def sweepReplies (d : Dev) : Dev := d.setReplies (d.gas.replies.filter fun r => !d.replyEnds r)

/-- R272: the entry of a packet's tag. -/
def replyOf (d : Dev) (p : Packet) : Option Reply :=
  d.gas.replies.find? fun r =>
    decide (r.dev = p.src) && decide (r.core = p.core) && decide (r.epoch = p.epoch) && decide (r.seq = p.total)

def modReply (d : Dev) (r : Reply) (f : Reply → Reply) : Dev :=
  d.setReplies (d.gas.replies.map fun x => if x = r then f x else x)

/-- R273: an entry made for an operation that has been applied, or refused under R423. -/
def enterReply (d : Dev) (p : Packet) (value refusal : Nat) : Dev :=
  d.setReplies (d.gas.replies ++
    [{ dev := p.src, core := p.core, epoch := p.epoch, seq := p.total, value := value, refusal := refusal
       made := d.chrono, life := 4000 * p.timeoutUs }])

/-- R274, R437: the answer that an entry gives. -/
def replyAnswer (d : Dev) (p : Packet) (r : Reply) : Dev :=
  if p.type = PT.atomic then d.answerTo p PT.atomicReply (leBytes 8 r.value)
  else if r.refusal ≠ 0 then d.refuse p r.refusal
  else d.answerTo p PT.writeAck []

/-- R276: the cache is full. -/
def busyRefusal (d : Dev) (p : Packet) : Dev :=
  (d.bump F.GAS_ERR_CNT.BUSY_CNT F.GAS_ERR_CNT.BUSY_SAT 1).answerTo p PT.busy []

/-! ### Atomic operations -/

/-- R270: the new value of an operand of `w` bits. -/
def atomicNew (aop w : Nat) (signed : Bool) (old a b : Nat) : Nat :=
  let m := 2 ^ w
  let lt (x y : Nat) : Bool := if signed then decide (sext w x < sext w y) else decide (x < y)
  let a := a % m
  let b := b % m
  match aop with
  | 0 => (old + a) % m
  | 1 => if lt a old then a else old
  | 2 => if lt old a then a else old
  | 3 => a
  | 4 => if old = b then a else old
  | _ => old

/-- R271, R273, R274, R276: an ATOMIC applied in one step at its home X-die; one whose tag has an entry is answered
from it, and one that finds the cache full is refused busy. -/
def applyAtomic (d : Dev) (p : Packet) (errs : List MemErr) : Dev :=
  match d.replyOf p with
  | some r => d.replyAnswer p r
  | none =>
    if 4096 ≤ d.gas.replies.length then d.busyRefusal p
    else
      let o := localOf p.addr
      let n := if p.w64 then 8 else 4
      let hint := d.hintOf p
      let (code, d) := d.readHbm o n hint 0 errs
      if code ≠ 0 then d.refuse p code
      else
        let old := leNat (d.hbmBytes o n)
        let a := leNat (p.payload.take 8)
        let b := leNat ((p.payload.drop 8).take 8)
        let (code, d) := d.writeHbm o (leBytes n (atomicNew p.aop (8 * n) p.signed old a b)) hint 0 []
        if code ≠ 0 then d.refuse p code
        else ((d.incr F.GAS_SERVED_CNT.COUNT 1).enterReply p old 0).answerTo p PT.atomicReply (leBytes 8 old)

/-! ### The companion window (R486 to R489) -/

def setJobs (d : Dev) (l : List WinJob) : Dev := { d with mem := { d.mem with jobs := l } }

/-- A request of the AK20 to the companion for a unit of the window is outstanding. -/
def unitAsked (d : Dev) (u : Nat) : Bool := d.hlk.reqs.any fun r => decide (r.want ≠ .wrback) && decide (r.off / 64 = u)

/-- R221, R488: the ways that companion lines may take in a set. -/
def hostWays (d : Dev) (u : Nat) : Nat := d.gf F.MSC_CTRL.HOST_WAYS (unitHome u)

/-- R488: whether an access to an absent window unit allocates a line, and in which class. -/
def windowClass (d : Dev) (u hint use count : Nat) : Option (Bool × Nat) :=
  if d.on F.HLK_CTRL.CACHE_EN && decide (0 < d.hostWays u) then allocClass hint use count else none

/-- R488: the bytes of a window unit that a line holds. -/
def lineByte (l : Line) (a : Nat) : Byte := l.data.getD (a % 64) 0

/-- R488: a line's bytes with some replaced: the line is modified. -/
def lineWrite (l : Line) (a : Nat) (bs : List Byte) : Line :=
  { l with
    comp := some .m, dirty := true
    data := (List.range 64).map fun k =>
      let x := 64 * l.unit + k
      if a ≤ x ∧ x < a + bs.length then bs.getD (x - a) 0 else l.data.getD k 0 }

/-- R226, R488: the line of a window unit that an access finds, its check bits examined unless the access replaces it
whole. -/
def windowLine (d : Dev) (u : Nat) (whole : Bool) (errs : List MemErr) : Nat × Option Line × Dev :=
  match d.lineAt u, d.on F.HLK_CTRL.CACHE_EN with
  | some l, true => if whole then (0, some l, d) else d.checkLine l errs
  | _, _ => (0, none, d)

/-- R488: the part of an access that lies in one window unit: what it finds in the line, or what it asks for. -/
def windowUnit (d : Dev) (j : WinJob) (u : Nat) (errs : List MemErr) : Dev × WinJob :=
  let p := j.pkt
  let o := localOf p.addr
  let lo := max o (64 * u)
  let hi := min (o + spanOf p) (64 * u + 64)
  let hint := d.hintOf p
  let ask (d : Dev) (op : Nat) (r : HlkReq) (bs : List Byte) : Dev × WinJob :=
    let t := d.hlk.nextTag % 4096
    (d.askCompanion op r bs, { j with waits := j.waits ++ [t] })
  let (code, line, d) := d.windowLine u (isWrite p && decide (hi - lo = 64)) errs
  if code ≠ 0 then (d, { j with code := if j.code = 0 then code else j.code })
  else if isWrite p then
    let bs := ((dataOf p).drop (lo - o)).take (hi - lo)
    match line with
    | some l =>
      if l.comp = some .s then ask d 2 { tag := 0, want := .fill true, off := 64 * u, kept := l.kept, count := l.count } []
      else (d.putLine (lineWrite l lo bs), j)
    | none =>
      match d.windowClass u hint p.useCount p.useCount with
      | some (kept, count) => ask d 2 { tag := 0, want := .fill true, off := 64 * u, kept := kept, count := count } []
      | none => ask d 4 { tag := 0, want := .write, off := lo, len := hi - lo } bs
  else
    match line with
    | some l =>
      let got := (List.range (hi - lo)).foldl (fun g k => NMap.set none g (lo + k) (some (lineByte l (lo + k)))) j.got
      ((d.incr F.MSC_HIT_CNT.LINES 1 (unitHome u)).useLine l hint, { j with got := got })
    | none =>
      let d := d.incr F.MSC_MISS_CNT.LINES 1 (unitHome u)
      match d.windowClass u hint p.useCount (p.useCount - 1) with
      | some (kept, count) => ask d 1 { tag := 0, want := .fill false, off := 64 * u, kept := kept, count := count } []
      | none => ask d 3 { tag := 0, want := .read, off := lo, len := hi - lo } []

/-- R255, R248: a window access that waits for nothing more is answered. -/
def finishJob (d : Dev) (j : WinJob) : Dev :=
  if j.code ≠ 0 then d.refuse j.pkt j.code
  else
    let o := localOf j.pkt.addr
    d.served j.pkt (if isWrite j.pkt then [] else (List.range (spanOf j.pkt)).map fun k => (NMap.get none j.got (o + k)).getD 0)

/-- An access to the window: served unit by unit. -/
def applyWindow (d : Dev) (p : Packet) (errs : List MemErr) : Dev :=
  let (d, j) := (unitsOf (localOf p.addr) (spanOf p)).foldl (fun (d, j) u => d.windowUnit j u errs) (d, { pkt := p })
  if j.waits = [] then d.finishJob j else d.setJobs (d.mem.jobs ++ [j])

/-! ### Applying an access -/

/-- R255: an access to HBM that nothing holds back. -/
def serveHbm (d : Dev) (p : Packet) (errs : List MemErr) : Dev :=
  let o := localOf p.addr
  let n := spanOf p
  if p.type = PT.atomic then d.applyAtomic p errs
  else if isWrite p then
    let (code, d) := d.writeHbm o (dataOf p) (d.hintOf p) p.useCount errs
    if code = 0 then d.served p [] else d.refuse p code
  else
    let (code, d) := d.readHbm o n (d.hintOf p) p.useCount errs
    if code = 0 then d.served p (d.hbmBytes o n) else d.refuse p code

/-- The core under copy whose store a range of activation SRAM touches (R85). -/
def copyingAt (d : Dev) (o n : Nat) : Option Nat :=
  ((unitsOf o n).find? fun u => (match sramCore (64 * u) with
    | some c => d.copying c
    | none => false)).map fun u => (sramCore (64 * u)).getD 0

/-- R256: an access to activation SRAM. -/
def serveSram (d : Dev) (p : Packet) : Dev :=
  let o := localOf p.addr
  let n := spanOf p
  if isWrite p then
    let bs := dataOf p
    ((List.range n).foldl (fun d k => d.setSramByte (o + k) (bs.getD k 0)) d).served p []
  else d.served p ((List.range n).map fun k => d.sramByte (o + k))

/-- R274: an ATOMIC of the same tag waits to be applied, so that a later arrival of the tag waits for its result. -/
def tagHeld (d : Dev) (p : Packet) : Bool :=
  decide (p.type = PT.atomic) && d.mem.held.any fun w => match w with
    | .packet x => decide (x.type = PT.atomic) && decide (x.src = p.src) && decide (x.core = p.core)
        && decide (x.epoch = p.epoch) && decide (x.total = p.total)
    | _ => false
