-- ==== Sys2Proof/Machine/Boot.lean ====
section
/-! DEFINITION. Start-up (chapter 14): the kinds of start and what each loses (R508 to R512, R528, R535), the steps of a start
(R514 to R517), a start that fails (R519), firmware and Almanac slots (R522, R523, R538, R550 to R552, R559), First Light's
results (R639), and the input path of the module (R23, R24, R33 to R36, R574, R575, R658). -/

namespace Sys2Proof.Machine

open Sys2Proof

/-- BOOT_STAT STATE of a step. -/
def BootStep.code : BootStep → Nat
  | .delay | .down | .hold | .rails => 0
  | .rom => 1
  | .firmware | .ephemeris => 2
  | .inventory | .links => 3
  | .hbm => 4
  | .firstLight => 5
  | .ready => 6
  | .failed => 7
  | .recovery => 8
  | .quiesce => 9
  | .off => 10

/-- BOOT_STAT KIND. -/
def StartKind.code : StartKind → Nat
  | .cold => 0 | .warm => 1 | .wake => 2

/-- R11, R508: the event that precedes a start of a kind. -/
def StartKind.event : StartKind → KeepEvent
  | .cold => .cold | .warm => .warm | .wake => .parked

/-- R551: the header of an image is as it must be, and the image fits its slot of 24 MiB. -/
def imageFits (x : FwImage) : Bool :=
  decide (x.magic = 0x4D525746) && decide (x.format = 1) && decide (x.rest = 0)
    && decide (128 + x.code.length + 16704 ≤ 24 * 2 ^ 20)

/-- R522: an entry of an Almanac names a register, and its VALUE is zero outside the RW fields. -/
def almanacEntryOk (e : Nat × Word) : Bool :=
  match RegKey.ofOffset e.1 with
  | some k =>
    decide (e.1 % 8 = 0)
      && decide (e.2 = BitVec.ofNat 64 (assemble k.name.fields fun f => if f.access = .rw then getBits e.2 f.hi f.lo else 0))
  | none => false

/-- Strictly rising numbers. -/
def rising : List Nat → Bool
  | a :: b :: l => decide (a < b) && rising (b :: l)
  | _ => true

/-- R521, R522, R559: the contents of an Almanac slot are valid; its signature apart. -/
def almanacOk (fl : Nat) (a : Almanac) : Bool :=
  decide (a.magic = 0x4E4D4C41) && decide (a.format = 1) && decide (a.flags < 2)
    && decide (1 ≤ a.entries.length ∧ a.entries.length ≤ 200000) && decide (a.sigOffset = 64 + 16 * a.entries.length)
    && rising (a.entries.map fun e => e.1) && a.entries.all almanacEntryOk && decide (fl ≤ a.sequence)

/-- R523: the Almanac chosen, with its slot (true for B), and whether the slot with the higher SEQUENCE was not valid.
-/
def chooseAlmanac (ok : Almanac → Bool) (a b : Option Almanac) : Option (Almanac × Bool) × Bool :=
  let ok (x : Option Almanac) : Option Almanac := x.filter ok
  let bFirst := match a, b with
    | some x, some y => decide (x.sequence < y.sequence)
    | none, some _ => true
    | _, none => false
  let first := if bFirst then (b, true) else (a, false)
  let other := if bFirst then (a, false) else (b, true)
  match ok first.1, ok other.1 with
  | some x, _ => (some (x, first.2), false)
  | none, some y => (some (y, other.2), true)
  | none, none => (none, false)
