-- ==== Sys2Proof/Machine/Mgmt.lean ====
section
/-! DEFINITION. The management connector (chapter 01) and the debug port (chapter 15): the I3C target (R38, R39, R541, R564),
the test access port (R40, R42, R519), and the Eyepiece and INTSCAN (R564). -/

namespace Sys2Proof.Machine

open Sys2Proof

/-- R564: the register blocks that I3C reaches in SEALED. -/
def i3cSealed (k : RegKey) : Bool :=
  !isMcore k && [Block.boot, .pwr, .log, .sec].contains k.name.info.place.block

/-- R564: the registers that the Eyepiece reaches in SEALED: SEC_ and DBG_ registers other than DBG_MCORE_m. -/
def eyeSealed (k : RegKey) : Bool := !isMcore k && decide (k.name.info.place.block = .sec)

/-- The low `n` bits of a number, the lowest first. -/
def bitList (n v : Nat) : List Bool := (List.range n).map fun i => bitOf v i

namespace Dev

/-- R564: whether the debug state opens a register-space offset to a path that SEALED limits to `sealed`; an offset
without a register is not refused for this. -/
def opens (d : Dev) (sealed : RegKey → Bool) (o : Nat) : Bool :=
  decide (d.debugState ≠ 0) || (match RegKey.ofOffset o with
    | some k => sealed k
    | none => !isSpareOffset o)

/-! ### I3C -/

/-- R541, R564: nothing keeps an I3C access from a register. -/
def i3cMay (d : Dev) (o : Nat) : Bool := !d.on F.BOOT_FW_STAT.HANDOVER_BUSY && d.opens i3cSealed o

/-- R38, R541, R564: a register read over I3C. -/
def i3cRead (d : Dev) (o : Nat) : Nat × Word × Dev :=
  if d.on F.BOOT_FW_STAT.HANDOVER_BUSY then (Code.BOOT_HANDOVER_BUSY, 0, d.logBoot Code.BOOT_HANDOVER_BUSY o 0)
  else if !d.opens i3cSealed o then (Code.DBG_ACCESS_REFUSED, 0, d.debugRefused o)
  else d.loadAt o

/-- R4, R541, R564: a register write over I3C. -/
def i3cWrite (d : Dev) (o : Nat) (v : Word) : Nat × Dev :=
  if d.on F.BOOT_FW_STAT.HANDOVER_BUSY then (Code.BOOT_HANDOVER_BUSY, d.logBoot Code.BOOT_HANDOVER_BUSY o 0)
  else if !d.opens i3cSealed o then (Code.DBG_ACCESS_REFUSED, d.debugRefused o)
  else d.storeAt o 2 d.self v

/-- R38, R39: a private write: a read request, a write, or a format error. A form is its length with its command: a
command of the other length is a format error (the model's choice, log entry 7). The target answers while the
auxiliary path is in service (R33, R658). -/
def i3cIn (d : Dev) (bytes : List Byte) : Dev :=
  let o := leNat ((bytes.drop 1).take 5)
  if !d.power.aux then d
  else if bytes.length = 6 ∧ bytes.headD 0 = 1 then
    match (if d.i3cMay o then d.heldReg o else none) with
    | some (k, c) => (d.hold c (.load k 2)).modMgmt fun x => { x with i3c := .none }
    | none =>
      let (code, v, d) := d.i3cRead o
      d.modMgmt fun x => { x with i3c := .read code v }
  else if bytes.length = 14 ∧ bytes.headD 0 = 2 then
    let (code, d) := d.i3cWrite o (BitVec.ofNat 64 (leNat (bytes.drop 6)))
    d.modMgmt fun x => { x with i3c := .status code }
  else (d.logAt Code.I3C_FORMAT_ERROR dieM 0xFFFF 0 0).modMgmt fun x => { x with i3c := .format }

/-- R38, R39: the bytes that answer a private read of n bytes. A read of another length than the answer's gets the
first n of its bytes, and one with no answer waiting gets none (the model's choice, log entry 8). -/
def i3cAnswer (r : I3cResp) (n : Nat) : List Byte :=
  match r with
  | .none => []
  | .read code v => (leBytes 8 (if code = 0 then v.toNat else 0) ++ leBytes 2 code).take n
  | .status code => (leBytes 2 code).take n
  | .format => ((if n = 10 then leBytes 8 0 else []) ++ leBytes 2 Code.I3C_FORMAT_ERROR).take n

/-- A private read returns the answer that waits, once. -/
def i3cOut (d : Dev) (n : Nat) : Dev :=
  if d.power.aux then d.modMgmt fun x => { x with sda := i3cAnswer x.i3c n, i3c := .none } else d

/-! ### The test access port -/

/-- An instruction selected on the port: a new one ends EXTEST, and a scan of its data register shifts bits out. -/
def selectIr (d : Dev) (ir : JtagIr) (tdo : List Bool) : Dev :=
  if d.power.aux then d.modMgmt fun x => { x with ir := ir, driving := decide (ir = .extest), tdo := tdo } else d

/-- SAMPLE/PRELOAD: the pins are captured, and the update stage of the boundary-scan register is loaded. -/
def samplePreload (d : Dev) (pins preload : List Bool) : Dev :=
  if d.power.aux then (d.selectIr .sample pins).modMgmt fun x => { x with boundary := preload } else d

/-- R42, R519: EXTEST is allowed in P3, Off and RECOVERY. -/
def mayExtest (d : Dev) : Bool :=
  decide (d.gf F.PWR_STAT.STATE = 3) || decide (d.boot.step = .off) || decide (d.boot.step = .recovery)

/-- R40, R42: EXTEST drives the pins from the boundary-scan register's update stage; otherwise it is refused and the
attempt is recorded. A scan of the register captures the pins, which are shifted out, and updates the stage with the
bits shifted in. -/
def extest (d : Dev) (pins : List Bool) (scan : Option (List Bool)) : Dev :=
  if !d.power.aux then d
  else if d.mayExtest then
    match scan with
    | none => d.selectIr .extest []
    | some bits => (d.selectIr .extest pins).modMgmt fun x => { x with boundary := bits }
  else d.debugRefused 0

/-! ### The Eyepiece -/

/-- R250, R487, R515, R564: the checks of a memory access of the Eyepiece: of the HBM and activation SRAM of this
device; with region checks in OWNER, and without them in VENDOR. -/
def eyeCheck (d : Dev) (addr key : Nat) (need : Need) : Nat × Dev :=
  let o := localOf addr
  let refused (code logged region : Nat) : Nat × Dev := (code, d.logTarget logged addr region)
  let there := decide (addr / 2 ^ 46 = d.self) && decide (o % 8 = 0) && (match d.areaOf o 8 with
    | some .hbm => true
    | some .sram => true
    | _ => !d.started && d.populated o 8 && decide (o < 0x200000000000))
  if d.debugState = 0 then (Code.DBG_ACCESS_REFUSED, d.debugRefused o)
  else if !there then refused Code.GAS_ADDR_ERROR Code.GAS_ADDR_ERROR 0
  else match (if d.debugState = 1 then d.regionCheck o key false need else none) with
    | some (code, logged, n) => refused code logged n
    | none => if d.started then (0, d) else refused Code.BOOT_NOT_READY Code.BOOT_NOT_READY 0

/-- R564: an Eyepiece access. The scan that brings it captures the code and the data of the access before. -/
def eyepiece (d : Dev) (a : EyeAccess) (errs : List MemErr) : Dev :=
  if !d.power.aux then d
  else
    let d := d.selectIr .eyepiece (bitList 120 (d.mgmt.eyeCode * 2 ^ 104 + d.mgmt.eyeData.toNat))
    match a with
    | .readReg o =>
      if !d.opens eyeSealed o then (d.debugRefused o).eyeDone Code.DBG_ACCESS_REFUSED 0
      else match d.heldReg o with
        | some (k, c) => d.hold c (.load k 3)
        | none =>
          let (code, v, d) := d.loadAt o
          d.eyeDone code v
    | .writeReg o v =>
      if !d.opens eyeSealed o then (d.debugRefused o).eyeDone Code.DBG_ACCESS_REFUSED 0
      else
        let (code, d) := d.storeAt o 3 d.self v
        d.eyeDone code 0
    | .readMem addr key =>
      let (code, d) := d.eyeCheck addr key .read
      if code ≠ 0 then d.eyeDone code 0 else d.eyeMem a errs
    | .writeMem addr key _ =>
      let (code, d) := d.eyeCheck addr key .write
      if code ≠ 0 then d.eyeDone code 0 else d.eyeMem a errs

/-- R564: INTSCAN, in VENDOR only: n bits of the M-die's internal scan chains, whose contents the manual does not
give. -/
def intscan (d : Dev) (n : Nat) : Dev :=
  if !d.power.aux then d
  else if d.debugState ≠ 2 then d.debugRefused 0
  else { d.selectIr .intscan ((List.range n).map fun i => Config.freeBit (d.freeIx + i)) with freeIx := d.freeIx + n }

end Dev

/-! ### The commands -/

/-- Bytes that form a write are the write's row. -/
def execI3cReadRequest (bytes : List Byte) (s : State) : Host.Outcome State Fault Refusal :=
  s.upd fun d => if bytes.length = 14 ∧ bytes.headD 0 = 2 then d else d.i3cIn bytes

/-- Bytes that form a read request are the read's row. -/
def execI3cWrite (bytes : List Byte) (s : State) : Host.Outcome State Fault Refusal :=
  s.upd fun d => if bytes.length = 6 ∧ bytes.headD 0 = 1 then d else d.i3cIn bytes

def execI3cPrivateRead (n : Nat) (s : State) : Host.Outcome State Fault Refusal := s.upd fun d => d.i3cOut n

def execJtagBypass (s : State) : Host.Outcome State Fault Refusal := s.upd fun d => d.selectIr .bypass [false]

def execJtagSamplePreload (pins preload : List Bool) (s : State) : Host.Outcome State Fault Refusal :=
  s.upd fun d => d.samplePreload pins preload

def execJtagExtest (s : State) (pins : List Bool := []) (scan : Option (List Bool) := none) :
    Host.Outcome State Fault Refusal :=
  s.upd fun d => d.extest pins scan

def execJtagIdcode (s : State) : Host.Outcome State Fault Refusal :=
  s.upd fun d => d.selectIr .idcode (bitList 32 Config.idcode.toNat)

def execEyepiece (a : EyeAccess) (errs : List MemErr) (s : State) : Host.Outcome State Fault Refusal :=
  s.upd fun d => d.eyepiece a errs

def execIntscan (n : Nat) (s : State) : Host.Outcome State Fault Refusal := s.upd fun d => d.intscan n

end Sys2Proof.Machine
end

* **TASK PROMPT**:
Repeat exactly the lines of the material above, taking the first line, the line with "def busyRefusal (d", and every line between them.

* **EXERCISE RESPONSE**:
def sweepReplies (d : Dev) : Dev := d.setReplies (d.gas.replies.filter fun r => !d.replyEnds r)

/-- R272: the entry of a packet's tag. -/
def replyOf (d : Dev) (p : Packet) : Option Reply :=
  d.gas.replies.find? fun r =>
    decide (r.dev = p.src) && decide (r.core = p.core) && decide (r.epoch = p.epoch) && decide (r.seq = p.total)

def modReply (d : Dev) (r : Reply) (f : Reply → Reply) : Dev :=
  d.setReplies (d.gas.replies.map fun x => if x = r then f x else x)

/-- R273: an entry made for an operation that has been applied, or refused under R423. -/
def enterReply (d : Dev) (p : Packet) (value refusal : Nat) : Dev :=
  d.setReplies (d.gas.replies ++
    [{ dev := p.src, core := p.core, epoch := p.epoch, seq := p.total, value := value, refusal := refusal
       made := d.chrono, life := 4000 * p.timeoutUs }])

/-- R274, R437: the answer that an entry gives. -/
def replyAnswer (d : Dev) (p : Packet) (r : Reply) : Dev :=
  if p.type = PT.atomic then d.answerTo p PT.atomicReply (leBytes 8 r.value)
  else if r.refusal ≠ 0 then d.refuse p r.refusal
  else d.answerTo p PT.writeAck []

/-- R276: the cache is full. -/
def busyRefusal (d : Dev) (p : Packet) : Dev :=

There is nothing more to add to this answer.